%%
/-- R110, R209: a tick part computed after the host part (the model's choice, log 13) is the one computed from the state
before the edge, as R110 has it; the flags merge with a set winning over a clear. -/
def Obligations.TickPartReadsTheStateBefore : Prop :=
  ∀ (i : Instr) (s h : State) (padIn : Bool), s.busy = true → exec i s = .next h →
    tick padIn h = { tick padIn s with
      ovrF := h.ovrF, cmderrF := h.cmderrF
      doneF := if (tick padIn s).busy then h.doneF else true
      busRdata := h.busRdata, padCfgReq := h.padCfgReq, padCfgPu := h.padCfgPu }

/-- R230: in a reset edge every register takes its reset value, whatever the other inputs and the state; a bus read returns 0
and a bus write has no effect. (The model's own fields, logs 1 and 3, are left out: StepKeepsTheParameters has them.) -/
def Obligations.ResetEdgeRestoresEveryRegister : Prop :=
  ∀ s : State, s.par.Legal → (edgeInput s).rst = true →
    ∃ t, step s = .next t ∧ t = { State.reset with par := t.par, inputs := t.inputs, edges := t.edges } ∧
      (outputs t).busRdata = 0#32

/-- R48: the reset values, register by register, and what a host then reads. -/
def Obligations.ResetValues : Prop :=
  let r := State.reset
  r.state = .idle ∧ r.tcnt = 0 ∧ r.bitidx = 0#6 ∧ r.lowDur = 0 ∧ r.frame = 0#40 ∧ r.actVariant = .dht11 ∧
  r.padOeR = false ∧ r.padOdR = false ∧ r.padPuR = false ∧ r.initDone = false ∧ r.cfgErr = false ∧
  r.valid = false ∧ ResultsZero r ∧ r.errCode = .none ∧ r.errBit = 0#6 ∧
  r.doneF = false ∧ r.ovrF = false ∧ r.cmderrF = false ∧
  r.ctrlVariant = 0#2 ∧ r.ctrlPu = false ∧ r.ctrlIe = false ∧
  (∀ a : Offset, readValue r a = 0#32) ∧
  (outputs r).padOe = false ∧ (outputs r).padOd = false ∧ (outputs r).padPu = false ∧
  (outputs r).irq = false ∧ (outputs r).csActive = false

/-- R7: a step is refused exactly for a parameter set outside the legal ranges. -/
def Obligations.IllegalParametersAreRefused : Prop :=
  ∀ (s : State) (r : Refusal), step s = .refused r ↔
    (r = .illegalParameters ∧
      (s.par.tickUs < 1 ∨ s.par.resetUsSi7021 < 1 ∨ s.par.resetUsDht < 1 ∨
        2 ^ s.par.tcntW - 1 < s.par.tAck1 ∨ 2 ^ s.par.tcntW - 1 < s.par.tAck2 ∨ 2 ^ s.par.tcntW - 1 < s.par.tAck3 ∨
        2 ^ s.par.tcntW - 1 < s.par.tBitLow ∨ 2 ^ s.par.tcntW - 1 < s.par.tBitHigh ∨
        2 ^ s.par.tcntW - 1 < s.par.resetUsSi7021 ∨ 2 ^ s.par.tcntW - 1 < s.par.resetUsDht))

/-- R206: a step faults exactly if a READ of a legal variant arrives, not under reset, in a state that is not busy and not
initialised. -/
def Obligations.StepFaultsExactlyOnReadBeforeInit : Prop :=
  ∀ (s : State) (f : Fault), step s = .fault f ↔
    (f = .readBeforeInit ∧ s.par.Legal ∧ (edgeInput s).rst = false ∧ s.busy = false ∧ s.initDone = false ∧
      ∃ i, edgeInstr s = some i ∧ i.readVariant.isSome = true)

/-- R50, and the model's own fields (logs 1 and 3): no step changes the parameters, and each uses up one edge's inputs. -/
def Obligations.StepKeepsTheParameters : Prop :=
  ∀ s t : State, step s = .next t → t.par = s.par ∧ t.inputs = s.inputs.tail ∧ t.edges = s.edges + 1

/-! ### Commands -/

/-- R204: any CTRL write while busy sets OVR and does nothing else. -/
def Obligations.CtrlWriteWhileBusyOnlySetsOvr : Prop :=
  ∀ (i : Instr) (s : State), i.isCtrl = true → s.busy = true →
    exec i s = .next { s with ovrF := true, busRdata := 0#32, padCfgReq := false, padCfgPu := false }

/-- R205: a CTRL write, not busy, with CMD = 0b11, or CMD = READ and VARIANT = 0b11, sets CMD_ERR and does nothing else, INIT
done or not. -/
def Obligations.ReservedCtrlWritesOnlySetCmdErr : Prop :=
  ∀ s : State, s.busy = false →
    let t : State := { s with cmderrF := true, busRdata := 0#32, padCfgReq := false, padCfgPu := false }
    exec .ctrlReadRsvd s = .next t ∧ exec .ctrlCmdRsvd s = .next t ∧
    ∀ d : Word, (d.extractLsb' 0 2 = 0b11#2 ∨ d.extractLsb' 0 4 = 0b1110#4) →
      exec (decode (mkTW true 0x00#7 d)) s = .next t

/-- R112: an accepted NOP changes only the three stored CTRL fields. -/
def Obligations.NopStoresItsFields : Prop :=
  ∀ (var : BitVec 2) (pu ie : Bool) (s : State), s.busy = false →
    exec (.ctrlNop var pu ie) s =
      .next { s with
        ctrlVariant := var, ctrlPu := pu, ctrlIe := ie
        busRdata := 0#32, padCfgReq := false, padCfgPu := false }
%%
Look above and repeat, character for character, the lines from the first one to the line with "(∀ a : Offset, readValue r a = 0#32) ∧", counting both.

> _ANSWER BELOW_:
/-- R110, R209: a tick part computed after the host part (the model's choice, log 13) is the one computed from the state
before the edge, as R110 has it; the flags merge with a set winning over a clear. -/
def Obligations.TickPartReadsTheStateBefore : Prop :=
  ∀ (i : Instr) (s h : State) (padIn : Bool), s.busy = true → exec i s = .next h →
    tick padIn h = { tick padIn s with
      ovrF := h.ovrF, cmderrF := h.cmderrF
      doneF := if (tick padIn s).busy then h.doneF else true
      busRdata := h.busRdata, padCfgReq := h.padCfgReq, padCfgPu := h.padCfgPu }

/-- R230: in a reset edge every register takes its reset value, whatever the other inputs and the state; a bus read returns 0
and a bus write has no effect. (The model's own fields, logs 1 and 3, are left out: StepKeepsTheParameters has them.) -/
def Obligations.ResetEdgeRestoresEveryRegister : Prop :=
  ∀ s : State, s.par.Legal → (edgeInput s).rst = true →
    ∃ t, step s = .next t ∧ t = { State.reset with par := t.par, inputs := t.inputs, edges := t.edges } ∧
      (outputs t).busRdata = 0#32

/-- R48: the reset values, register by register, and what a host then reads. -/
def Obligations.ResetValues : Prop :=
  let r := State.reset
  r.state = .idle ∧ r.tcnt = 0 ∧ r.bitidx = 0#6 ∧ r.lowDur = 0 ∧ r.frame = 0#40 ∧ r.actVariant = .dht11 ∧
  r.padOeR = false ∧ r.padOdR = false ∧ r.padPuR = false ∧ r.initDone = false ∧ r.cfgErr = false ∧
  r.valid = false ∧ ResultsZero r ∧ r.errCode = .none ∧ r.errBit = 0#6 ∧
  r.doneF = false ∧ r.ovrF = false ∧ r.cmderrF = false ∧
  r.ctrlVariant = 0#2 ∧ r.ctrlPu = false ∧ r.ctrlIe = false ∧
  (∀ a : Offset, readValue r a = 0#32) ∧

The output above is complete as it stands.